─── INFORMATION ───
/-- The running sums of a share in ascending element index. -/
def Share.sumList (h : Share) : List W32 := h.elems.map fun e => (h.sums.lookup e).getD 0

/-- A device partial goes to the home device and the mirrors, this device left out. -/
def State.sendPartials (s : State) (k : PlaneIx) (j : Job) (d : BucketDesc) (step : Nat) (vs : List W32) (from' : Nat) : State :=
  s.each ((s.keepers j d.bucket).filter (· != s.bidx)) fun s dev =>
    s.each (partialFrames j k d step j.hdr.passes vs from') fun s f => s.toDevice k j dev f d.bucket

/-- The value of element `e` in the partial of a device, where it has arrived. -/
def Share.partialAt (h : Share) (dev e : Nat) : Option W32 :=
  (h.partials.find? fun p => p.dev == dev && p.off ≤ e && e < p.off + p.vals.length).bind fun p => p.vals[e - p.off]?

/-- The chunks of a device partial of which some element is missing. -/
def Share.partialMissing (h : Share) (d : BucketDesc) (cs : List Nat) (dev : Nat) : List Nat :=
  cs.filter fun c => !(let r := d.chunkRange c; (List.range r.2).all fun i => (h.partialAt dev (r.1 + i)).isSome)

/-- The partial that stands `i`-th in the device ring of element `e` (R55). -/
def Share.ringTerm (h : Share) (devs : List Nat) (e i : Nat) : W32 :=
  ((devs[(e % devs.length + i) % devs.length]?).bind fun d => h.partialAt d e).getD 0

/-- The board-wide sum of an element from the device partials, in the device ring's order from +0 (R55). -/
def ringSum (h : Share) (devs : List Nat) (e : Nat) : FR := fsum ((List.range devs.length).map (h.ringTerm devs e))

/-- The additions of device partials under way: for each element the terms added so far, a disturbed sum standing for those before it, the
flags, whether a word stayed unresolved, and the state. -/
structure RingRun where
  terms : List (List W32)
  flags : W32 := 0
  bad   : Bool := false
  s     : State
deriving DecidableEq, Repr

/-- One device partial addition of a chunk, as one check item of the adder tree (R55, R237; one for each chunk and ring position, DESIGN CHOICE,
notes/assumptions 91). -/
def RingRun.add (r : RingRun) (k : PlaneIx) (redund : Nat) (e : ErrInfo) (h : Share) (devs es : List Nat) (fs : List WordFault) (i : Nat) :
    RingRun :=
  let terms := (r.terms.zip es).map fun x => x.1 ++ [h.ringTerm devs x.2 i]
  let sums := terms.map fsum
  let (ws, bad, s) := r.s.checkItem k redund e (frWords sums) (shiftFaults fs (i * es.length) es.length) (· % 128)
  { terms := (terms.zip (sums.zip ws)).map fun x => if x.2.1.1 = x.2.2 then x.1 else [x.2.2]
    flags := r.flags ||| frFlags sums ||| inFlagsAll (es.map fun e => h.ringTerm devs e i), bad := r.bad || bad, s := s }

/-- The device partials of a share are added, chunk by chunk: the board-wide values, whether a word stayed unresolved, and the state.  A bucket
that has only this device's own partial is its sum: nothing is added (R53, R55). -/
def State.ringAdds (s : State) (k : PlaneIx) (j : Job) (d : BucketDesc) (h : Share) (devs : List Nat) (fs : List WordFault) :
    List W32 × Bool × State :=
  if devs = [s.bidx] then (frWords (h.elems.map (ringSum h devs)), false, s)
  else
    (j.planeChunks k d).foldl (fun (acc : List W32 × Bool × State) c =>
      let rg := d.chunkRange c
      let es := (List.range rg.2).map (rg.1 + ·)
      let e : ErrInfo := { block := 4, cls := 0, job := j.id, opk := 3, pass := j.hdr.passes - 1, bucket := d.bucket, chunk := c }
      let r := (List.range devs.length).foldl (fun (r : RingRun) i =>
        r.add k j.hdr.redund e h devs es (shiftFaults fs (acc.1.length * devs.length) (es.length * devs.length)) i)
        { terms := es.map fun _ => [], s := acc.2.2 }
      (acc.1 ++ r.terms.map (fun t => (fsum t).1), acc.2.1 || r.bad, r.s.arith k j.id uAdd r.flags)) ([], false, s)

/-- The slot or region in which a share's element lies (R247). -/
def Share.unitOf (h : Share) (off : Nat) (flt : ItemFault) : Nat × Nat :=
  if h.slots.isEmpty then (9, flt.index) else (5, h.slots.getD ((h.elems.filter (· < off)).length / 16384) 0)

/-- The running sums of a share are read, and a read fails parity `n` times; one that fails twice poisons the bucket (R63, R67, R244). -/
def State.sumRead (s : State) (k : PlaneIx) (j : Job) (d : BucketDesc) (pass : Nat) (flt : ItemFault) (n : Nat) : State :=
  match (s.pjob k j.id).bind (·.findShare d.bucket) with
  | none => s
  | some h =>
    let off := (h.elems[flt.index % h.elems.length]?).getD 0
    let u := h.unitOf off flt
    let r := s.parityRead k { block := u.1, cls := 0, index := u.2, job := j.id, opk := 3, pass := pass, bucket := d.bucket,
                              chunk := off / max d.chunk 1, bits := flt.mask, word := BitVec.ofNat 32 flt.index } n
    if r.1 then r.2.poison k j.id d.bucket else r.2

/-- A device partial whose stored bytes fail parity as the adder reads them is lost, and the bucket timer asks for it again (R62, R177). -/
def State.losePartials (s : State) (k : PlaneIx) (id b : Nat) (h : Share) : State :=
  let s := s.updShare k id b fun h => { h with partials := h.partials.filter (·.later == .none) }
  s.each (h.partials.filter (·.later != .none)) fun s p =>
    s.loseStored k { hdr := { op := opPartial, job := id, bucket := b, chunk := p.chunk } } p.later 1

/-- The home or mirror plane forms the board-wide values once every device partial is in, sends the `FINAL` completion frame (the home
plane only, R260), and the bucket reaches its comma.  `flt`: the disturbances of the ring additions come first, those of the comma behind them. -/
def State.boardCheck (s : State) (k : PlaneIx) (id b : Nat) (flt : ItemFault) : State :=
  match s.findJob id, s.pjob k id, (s.findJob id).bind (·.bucketDesc b) with
  | some j, some pj, some d =>
    match pj.findShare b with
    | none => s
    | some h =>
      let devs := j.ringDevs pj
      if h.bst != .awaiting || !(devs.all fun v => (h.partialMissing d (j.planeChunks k d) v).isEmpty) then s
      else if h.partials.any (·.later != .none) then s.losePartials k id b h
      else
        let (sums, bad, s) := s.ringAdds k j d h devs flt.words
        let s := if bad then s.poison k id b else s
        let f := doneFrameOf id b pj.orec.step (j.hdr.passes - 1) true
        let s := if h.role == .home then
            (s.each (devs.filter (· != s.bidx)) fun s v => s.toTree k j pj v f).toLocal k j pj pj.liveMembers f
          else s
        let used := if devs = [s.bidx] then 0 else sums.length * devs.length
        s.comma k id b sums (shiftFaults flt.words used (513 + sums.length)) flt
  | _, _, _ => s

/-- The last pass of a share has been added on this plane (R55, R59): its device partial goes to the devices that add it, and is kept. -/
def State.localCheck (s : State) (k : PlaneIx) (id b : Nat) (flt : ItemFault) : State :=
  match s.findJob id, s.pjob k id, (s.findJob id).bind (·.bucketDesc b) with
  | some j, some pj, some d =>
    match pj.findShare b with
    | none => s
    | some h =>
      if !(h.bst == .openSlot || h.bst == .openSpill) || !h.localDone (j.planeChunks k d) j.hdr.passes then s
      else
        let vs := h.sumList
        let s := s.sendPartials k j d pj.orec.step vs 0
        if h.role == .remote then
          s.updShare k id b fun h => { h with bst := .partialHeld, timers := h.timers.filter (·.pass + 1 != j.hdr.passes) }
        else
          let mine := (j.planeChunks k d).map fun c =>
            let r := d.chunkRange c
            ({ dev := s.bidx, chunk := c, off := r.1, vals := (List.range r.2).map fun i => (h.sums.lookup (r.1 + i)).getD 0 } : PartialIn)
          (s.updShare k id b fun h => { h with bst := .awaiting, partials := h.partials ++ mine }).boardCheck k id b flt
  | _, _, _ => s

/-! ### The adder tree and its scheduler (R53, R166) -/

/-- A chunk set of a staging job lies whole in its buffers of engine scratch (R165). -/
def Plane.stagedSet (p : Plane) (id b c q : Nat) : Bool :=
  p.staged.any fun x => x.job == id && x.bucket == b && x.chunk == c && x.pass == q

/-- A chunk set that R53 allows to be added: every contribution present and the previous pass of the chunk added. -/
def Share.ready (h : Share) (ms : List Nat) (c p : Nat) : Bool :=
  (h.bst == .openSlot || h.bst == .openSpill) && !ms.isEmpty && !h.added.contains (c, p) && (p = 0 || h.added.contains (c, p - 1)) &&
  ms.all fun m => h.contribs.any fun x => x.chunk == c && x.pass == p && x.member == m

/-- The first ready chunk set of a job: lowest bucket, then chunk, then pass (R166). -/
def State.readySet (s : State) (k : PlaneIx) (pj : PJob) : Option ChunkSet :=
  match s.findJob pj.id with
  | none => none
  | some j =>
    if !(pj.fs == .run || pj.fs == .await) then none
    else
      let ms := s.localGroup j pj
      pj.shares.findSome? fun h => (j.bucketDesc h.bucket).bind fun d => (j.planeChunks k d).findSome? fun c =>
        ((List.range j.hdr.passes).find? fun p =>
          h.ready ms c p && (!j.hdr.staging || (s.plane k).stagedSet j.id h.bucket c p)).map fun p => { job := j.id, bucket := h.bucket, chunk := c, pass := p }

/-- Gives the idle adder tree the next ready chunk set (R166): serving jobs first, then lendable jobs in turn after the last served.
Without a credit of the Spill queue the tree issues nothing (R19, R23). -/
def State.schedule (s : State) (k : PlaneIx) : State :=
  let p := s.plane k
  if p.adder.isSome || p.qSpill.stalled 128 then s
  else
    let ids := (p.jobs.map (·.id)).mergeSort
    let serving (i : Nat) : Bool := ((s.findJob i).map (·.hdr.serving)).getD false
    let lend := ids.filter (!serving ·)
    let order := ids.filter serving ++ (lend.filter (p.lastJob < ·) ++ lend.filter (· ≤ p.lastJob))
    match order.findSome? fun i => (p.findPJob i).bind fun pj => s.readySet k pj with
    | none => s
    | some cs => s.updPlane k fun p => { p with adder := some cs, lastJob := if serving cs.job then p.lastJob else cs.job }

/-- One element of a chunk set (R53): the running sum plus the members' contributions in the element's ring order; `seen` holds the NaN and
infinite contributions of the earlier passes, so that special terms decide the sum wherever they stand (R40). -/
def ringAdd (ms : List Nat) (val : Nat → Nat → W32) (e : Nat) (s0 : W32) (seen : List W32 := []) : FR :=
  let xs := (List.range ms.length).map fun i => val ((ms[(e % ms.length + i) % ms.length]?).getD 0) e
  specialSum (seen ++ xs) (xs.foldl faccum (s0, 0))

/-- The contribution of a member to a chunk and pass. -/
def Share.contribOf (h : Share) (c p m : Nat) : List W32 :=
  ((h.contribs.find? fun x => x.chunk == c && x.pass == p && x.member == m).map (·.vals)).getD []

/-- The running sums of a chunk set after its pass (R53). -/
def addChunk (h : Share) (ms : List Nat) (off n c p : Nat) : List FR :=
  let vals := ms.map fun m => (m, h.contribOf c p m)
  (List.range n).map fun i =>
    ringAdd ms (fun m e => (((vals.lookup m).getD []).getD (e - off) 0)) (off + i) (if p = 0 then 0 else (h.sums.lookup (off + i)).getD 0)
      ((h.specials.filter (·.1 == off + i)).map (·.2))

/-- Writes running sums. -/
def Share.setSums (h : Share) (off : Nat) (ws : List W32) : Share :=
  { h with sums := (ws.zipIdx.map fun x => (off + x.2, x.1)) ++ h.sums.filter fun x => !(off ≤ x.1 && x.1 < off + ws.length) }

/-- The NaN and infinite contributions of a chunk set, by element. -/
def Share.setSpecials (h : Share) (ms : List Nat) (off c p : Nat) : List (Nat × W32) :=
  ms.flatMap fun m => ((h.contribOf c p m).zipIdx.filter fun x => !isFinite x.1).map fun x => (off + x.2, x.1)

/-- A contribution whose parity fails as it is read from the frame buffer, or from a buffer of engine scratch, is discarded (R63, R177,
R244). -/
def State.loseContrib (s : State) (k : PlaneIx) (cs : ChunkSet) (m : Nat) (staged : Bool) (x : StoredFault) : State :=
  let s := s.updShare k cs.job cs.bucket fun h => { h with
    contribs := h.contribs.filter fun x => !(x.chunk == cs.chunk && x.pass == cs.pass && x.member == m) }
  let s := s.updPlane k fun p => { p with qAdmit := p.qAdmit.remove fun e =>
    e.job == cs.job && e.bucket == cs.bucket && e.chunk == cs.chunk && e.pass == cs.pass && e.member == m }
  let e : ErrInfo := { block := 3, cls := 2, index := 1, job := cs.job, op := opGrad, opk := 2, pass := cs.pass, bucket := cs.bucket,
                       chunk := cs.chunk }
  (s.error k (match x with
    | .bytes i mask => { e with block := if staged then 8 else 2, cls := 1, index := i, bits := mask, word := BitVec.ofNat 32 i }
    | _ => e)).frmDrop k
───
YOUR GOAL: Set apart and copy each line of the records that holds the word "length".

ANSWER TO THIS TASK:
  (h.partials.find? fun p => p.dev == dev && p.off ≤ e && e < p.off + p.vals.length).bind fun p => p.vals[e - p.off]?
  ((devs[(e % devs.length + i) % devs.length]?).bind fun d => h.partialAt d e).getD 0
def ringSum (h : Share) (devs : List Nat) (e : Nat) : FR := fsum ((List.range devs.length).map (h.ringTerm devs e))
  let (ws, bad, s) := r.s.checkItem k redund e (frWords sums) (shiftFaults fs (i * es.length) es.length) (· % 128)
      let r := (List.range devs.length).foldl (fun (r : RingRun) i =>
        r.add k j.hdr.redund e h devs es (shiftFaults fs (acc.1.length * devs.length) (es.length * devs.length)) i)
  if h.slots.isEmpty then (9, flt.index) else (5, h.slots.getD ((h.elems.filter (· < off)).length / 16384) 0)
    let off := (h.elems[flt.index % h.elems.length]?).getD 0
        let used := if devs = [s.bidx] then 0 else sums.length * devs.length
        s.comma k id b sums (shiftFaults flt.words used (513 + sums.length)) flt
  let xs := (List.range ms.length).map fun i => val ((ms[(e % ms.length + i) % ms.length]?).getD 0) e
  { h with sums := (ws.zipIdx.map fun x => (off + x.2, x.1)) ++ h.sums.filter fun x => !(off ≤ x.1 && x.1 < off + ws.length) }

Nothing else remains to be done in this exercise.